Mind the COP26 finance day gap

Why turning climate change promises into practical policies will be challenging

FINANCE DAY at COP is always the point when the rhetoric of the leaders’ speeches hits the ground with a thump.


During two days of high-level sessions, a succession of presidents and prime ministers were keen to explain to us how they “got it”. They too had grandchildren, they too felt the intrinsic beauty and value of nature. They were up to the challenge – defusing the ticking climate bomb as our prime minster put it, trying to channel an improbable inner James Bond.

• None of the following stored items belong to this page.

-- ==== Sys2Proof/Machine/Cycle.lean ====
section
/-! DEFINITION. One STEP (40_step_and_dispatch.md R120 to R131). A meaning is given the state with `pc` at the
opcode and computes `npc = pc + 2` itself, so that a fault leaves `pc` there (R126). -/

namespace Sys2Proof.Machine

/-- Fetch, decode, execute (R121 to R126). -/
def cycle (s : State) : Result :=
  match s.fetch with
  | .error c => raise c s
  | .ok opcode => exec (decode opcode) s

/-- The command STEP in a state whose `rand` field holds the transaction's byte: one cycle when Running, and
nothing at all when AwaitingKey or Halted (R120). -/
def stepCore (s : State) : Result :=
  match s.run with
  | .running => cycle s
  | .awaitingKey _ => .next s
  | .halted _ => .next s

end Sys2Proof.Machine
end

Only one of the leaders’ opening speeches actually tackled the key issue: Money. Barbadian prime minister, Mia Mottley, with enough energy to power a small island state all on her own, demanded to know how the global north could think nothing of engaging in $9 trillion (£6.64tr) of quantitative easing in the last 18 months as a response to the pandemic, but had failed to achieve just 1.1 per cent of that sum – the $100 billion (£73.73bn) promised to developing nations to combat climate change.

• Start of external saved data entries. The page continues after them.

/-- An instruction fetched from RAM keeps the invariant. -/
theorem exec_inv (hs : s.Inv) (hpc : s.pc.toNat ≤ 0xFFE) (h : exec i s = .next t) : t.Inv := by
  obtain ⟨hmem, hdepth, hsp, -, hstack⟩ := hs
  obtain ⟨hsp', hstack'⟩ := (exec_cases h).stack_inv hpc hsp hstack
  have hdepth' := (exec_cases h).stackDepth_eq
  cases exec_cases h with
  | executes hcause hframe hpc' hwf =>
    exact ⟨hwf hmem, hdepth' ▸ hdepth, hdepth' ▸ hsp', hpc' hpc ▸ pcAfter_le hpc hstack, hstack'⟩
  | faults c hcause ht => subst ht; exact ⟨hmem, hdepth, hsp, by show s.pc.toNat ≤ _; omega, hstack⟩

theorem stepCore_inv (hs : s.Inv) (h : stepCore s = .next t) : t.Inv := by
  unfold stepCore at h
  split at h
  · unfold cycle at h
    by_cases hpc : s.pc.toNat ≤ Config.fetchTop
    · rw [State.fetch_ok hpc] at h; exact exec_inv hs hpc h
    · rw [State.fetch_error (Nat.not_le.1 hpc)] at h; cases h; exact hs
  · cases h; exact hs
  · cases h; exact hs

/-- Every reset state (R42) meets the invariant. -/
theorem State.afterReset_inv {depth : Nat} {m : Memory} (rpl : Vector Byte 8) (hdepth : 1 ≤ depth) (hm : m.wf) :
    (State.afterReset depth m rpl).Inv :=
  ⟨hm, hdepth, Nat.zero_le _, (by decide : Config.entryPoint.toNat ≤ 0x10FE), fun _ hv => by cases hv⟩

theorem State.commandKeyResolve_inv (hs : s.Inv) (key : Nibble) : (s.commandKeyResolve key).Inv := by
  unfold State.commandKeyResolve
  split <;> exact hs

theorem transact_inv {cmd : Command} (hs : s.Inv) (h : transact cmd s = .next t) : t.Inv := by
  obtain ⟨hmem, hdepth, hrest⟩ := hs
  cases cmd with
  | step rand => exact stepCore_inv (s := { s with rand := rand }) ⟨hmem, hdepth, hrest⟩ h
  | keyResolve key => cases h; exact State.commandKeyResolve_inv ⟨hmem, hdepth, hrest⟩ key
  | load addr data =>
    cases h
    exact ⟨Memory.wf_write hmem (by rw [ramTop_eq]; omega) data, hdepth, hrest⟩
  | reset => cases h; exact State.afterReset_inv s.RPL hdepth hmem
  | _ => cases h; exact ⟨hmem, hdepth, hrest⟩

theorem State.dequeue_inv (hs : s.Inv) : s.dequeue.Inv := by
  rw [State.dequeue_eq]; exact hs

end

/-- Settles O11: taking a command and setting the output touch no field of the invariant, and the command keeps it. -/
theorem stepKeepsInvariant : Obligations.StepKeepsInvariant := by
  intro s t hs h
  obtain ⟨u, hu, rfl⟩ := runNext_next.1 h
  have hu' : u.Inv := transact_inv (State.dequeue_inv hs) hu
  exact hu'

/-- Settles O12: State.reset is a reset state too. -/
theorem resetHasInvariant : Obligations.ResetHasInvariant :=
  ⟨State.afterReset_inv _ (by decide) (by decide), fun _ _ rpl hdepth hm => State.afterReset_inv rpl hdepth hm⟩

So would Finance Day match up to the challenge? It began promisingly enough with UN climate envoy Mark Carney on Radio 4 explaining how they had reached an agreement for financial institutions to “rewire the global financial system for net zero”.

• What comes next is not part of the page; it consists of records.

-- ==== Sys2Proof/Syntax.lean ====
section
/-! DEFINITION. The commands of the block, one constructor per row of opcode_table.json
(30_encoding.md rule R91). -/

namespace Sys2Proof

/-- A decoded command with its operand (R91, R92). -/
inductive Instr where
  /-- NOP (R211). -/
  | nop
  /-- SET_FREQ with a binary32 operand (R201). -/
  | setFreq (d : F32)
  /-- SET_WAVE with an unsigned index (R202). -/
  | setWave (d : U32)
  /-- SET_OFFSET (R203). -/
  | setOffset (d : F32)
  /-- SET_DEPTH (R204). -/
  | setDepth (d : F32)
  /-- SET_SHAPE (R205). -/
  | setShape (d : F32)
  /-- SET_PW (R206). -/
  | setPw (d : F32)
  /-- SET_SMOOTH (R207). -/
  | setSmooth (d : F32)
  /-- SET_SR (R208). -/
  | setSr (d : F32)
  /-- RESET_PHASE (R209). -/
  | resetPhase
  /-- TICK (R180). -/
  | tick
  /-- READ of a register number (R210). -/
  | read (r : RegNum)
  deriving DecidableEq, Repr

end Sys2Proof
end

In practice, the UK chancellor, Rishi Sunak, told COP26 that $130tr (£85.86tr) of assets would be realigned to the 1.5°C Paris target. That is the equivalent of 40 per cent of global assets. As Carney said, “We have all the money required for the transition. Our job is to find the plumbing to make it work.”

LEAD Comment Barry Gardiner byline pic Barry Gardiner, Labour MP for Brent North.

Now, the key thing with plumbing is to identify the leaks and unfortunately, the presenter on Radio 4 was quick to do precisely that, asking Carney whether these financial institutions could no longer finance a coal mine. The splashing could be heard all down the Clyde as Carney hastily rowed back. “Well, it would depend on the circumstances” was his less than reassuring response.

The problem is alignment to 1.5°C has to mean something. There has to be some criteria for future investments. And those criteria have to be about stopping investments in, and subsidies to, fossil fuels. So, what are the implications for the UK and how did the UK chancellor’s budget match up last month?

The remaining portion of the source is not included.